Equipment and device for testing consistency of ultrahigh frequency-optical signals in GIS

Technical Field

The utility model belongs to the technical field of electrical equipment measures and specifically relates to a superfrequency-light signal uniformity test equipment and device in GIS are related to.

Background

Large-scale power transformer and Gas-insulated fully-enclosed switchgear (GIS) are the most important devices in the current power system, and the operation reliability of the GIS is directly related to the safety and stability of the power grid system. In the GIS, defects such as metal tips and floating potentials occur occasionally, and partial discharge occurs when the defects occur. The ultrahigh frequency method is widely applied to detecting partial discharge of GIS internal defects, and although the ultrahigh frequency method has strong anti-interference capability, various interferences from external space still exist in field detection and laboratory research, and partial discharge signals of interference signals are sometimes difficult to distinguish.

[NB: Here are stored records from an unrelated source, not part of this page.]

-- ==== Sys2Proof/Laws/Decode.lean ====
section
/-! SUPPORT. The decoder's and encoder's parts, each undone by the other. -/

namespace Sys2Proof

@[simp] theorem opcodeMap_nibble (op : Opcode) : opcodeMap op.nibble = some op := by cases op <;> rfl

@[simp] theorem regOfNibble_nibbleOfReg (r : Reg) : regOfNibble (nibbleOfReg r) = r := rfl

@[simp] theorem nibbleOfReg_regOfNibble (n : Nibble) : nibbleOfReg (regOfNibble n) = n := rfl

/-! ## The fields of a word put together from its parts (R81, R82) -/

@[simp] theorem opField_wordRXY (op : Opcode) (r : Reg) (xy : Byte) : opField (wordRXY op r xy) = op.nibble := by
  simp only [opField, wordRXY]; ext i hi; simp [BitVec.getElem_extractLsb']; grind

@[simp] theorem aField_wordRXY (op : Opcode) (r : Reg) (xy : Byte) : aField (wordRXY op r xy) = nibbleOfReg r := by
  simp only [aField, wordRXY]; ext i hi; simp [BitVec.getElem_extractLsb']; grind

@[simp] theorem xyField_wordRXY (op : Opcode) (r : Reg) (xy : Byte) : xyField (wordRXY op r xy) = xy := by
  simp only [xyField, wordRXY]; ext i hi; simp [BitVec.getElem_extractLsb']; grind

@[simp] theorem opField_wordNibbles (op a b c : Nibble) : opField (wordNibbles op a b c) = op := by
  simp only [opField, wordNibbles]; ext i hi; simp [BitVec.getElem_extractLsb']; grind

@[simp] theorem aField_wordNibbles (op a b c : Nibble) : aField (wordNibbles op a b c) = a := by
  simp only [aField, wordNibbles]; ext i hi; simp [BitVec.getElem_extractLsb']; grind

@[simp] theorem bField_wordNibbles (op a b c : Nibble) : bField (wordNibbles op a b c) = b := by
  simp only [bField, wordNibbles]; ext i hi; simp [BitVec.getElem_extractLsb']; grind

@[simp] theorem cField_wordNibbles (op a b c : Nibble) : cField (wordNibbles op a b c) = c := by
  simp only [cField, wordNibbles]; ext i hi; simp [BitVec.getElem_extractLsb']; grind

/-! ## A word and its parts -/

@[simp] theorem wordOfBytes_bytes (w : Word) : wordOfBytes (byte1 w) (byte2 w) = w := by
  simp only [wordOfBytes, byte1, byte2]; ext i hi; simp; grind

theorem wordNibbles_fields (w : Word) : wordNibbles (opField w) (aField w) (bField w) (cField w) = w := by
  simp only [wordNibbles, opField, aField, bField, cField]; ext i hi; simp; grind

theorem xyField_eq (w : Word) : xyField w = bField w ++ cField w := by
  simp only [xyField, bField, cField]; ext i hi; simp [BitVec.getElem_extractLsb']; grind

theorem wordRXY_eq (op : Opcode) (r : Reg) (b c : Nibble) :
    wordRXY op r (b ++ c) = wordNibbles op.nibble (nibbleOfReg r) b c := by
  simp only [wordRXY, wordNibbles]; ext i hi; simp; grind

/-- Masking a word masks its nibbles. -/
theorem wordNibbles_and (op a b c op' a' b' c' : Nibble) :
    wordNibbles op a b c &&& wordNibbles op' a' b' c' =
      wordNibbles (op &&& op') (a &&& a') (b &&& b') (c &&& c') := by
  simp only [wordNibbles]; ext i hi; simp; grind

theorem wordNibbles_and_first (op b c : Nibble) : wordNibbles op 0x0#4 b c &&& 0x0F00#16 = 0#16 := by
  rw [show (0x0F00#16) = wordNibbles 0x0#4 0xF#4 0x0#4 0x0#4 by decide, wordNibbles_and]; simp; decide

theorem wordNibbles_and_second (op a c : Nibble) : wordNibbles op a 0x0#4 c &&& 0x00F0#16 = 0#16 := by
  rw [show (0x00F0#16) = wordNibbles 0x0#4 0x0#4 0xF#4 0x0#4 by decide, wordNibbles_and]; simp; decide

/-! ## Ignored bits (R82, R87) -/

theorem ignoredBits_wordRXY (op : Opcode) (r : Reg) (xy : Byte) :
    ignoredBits (wordRXY op r xy) = op.format.ignoredBits := by
  rw [ignoredBits, opField_wordRXY, opcodeMap_nibble]

theorem ignoredBits_wordNibbles (op : Opcode) (a b c : Nibble) :
    ignoredBits (wordNibbles op.nibble a b c) = op.format.ignoredBits := by
  rw [ignoredBits, opField_wordNibbles, opcodeMap_nibble]

theorem wordRXY_ignored {op : Opcode} (r : Reg) (xy : Byte) (h : op.format = .rxy) :
    wordRXY op r xy &&& ignoredBits (wordRXY op r xy) = 0#16 := by
  rw [ignoredBits_wordRXY, h]; exact BitVec.and_zero

theorem wordNibbles_ignored_rst {op : Opcode} (a b c : Nibble) (h : op.format = .rst) :
    wordNibbles op.nibble a b c &&& ignoredBits (wordNibbles op.nibble a b c) = 0#16 := by
  rw [ignoredBits_wordNibbles, h]; exact BitVec.and_zero

theorem wordNibbles_ignored_zrs {op : Opcode} (b c : Nibble) (h : op.format = .zrs) :
    wordNibbles op.nibble 0x0#4 b c &&& ignoredBits (wordNibbles op.nibble 0x0#4 b c) = 0#16 := by
  rw [ignoredBits_wordNibbles, h]; exact wordNibbles_and_first _ _ _

theorem wordNibbles_ignored_r0n {op : Opcode} (a c : Nibble) (h : op.format = .r0n) :
    wordNibbles op.nibble a 0x0#4 c &&& ignoredBits (wordNibbles op.nibble a 0x0#4 c) = 0#16 := by
  rw [ignoredBits_wordNibbles, h]; exact wordNibbles_and_second _ _ _

end Sys2Proof
end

The detection of partial discharge by using optical signals generated by GIS internal defects is developed gradually at present, and especially, the simultaneous measurement of ultrahigh frequency and optical signals by using a photoelectric sensor plays an important role in improving the anti-interference capability and accurately identifying the defects. However, since the propagation characteristics of the optical signal and the uhf signal are very different, especially the optical signal has both the wave propagation characteristics and the particle propagation characteristics, it is a difficult problem to obtain the consistency of the two types of signals. To this end, the utility model provides a superfrequency-light signal conformance testing equipment in GIS can obtain the influence law of various parts to two kinds of signal propagation characteristic in the GIS, and then obtains its conformance law.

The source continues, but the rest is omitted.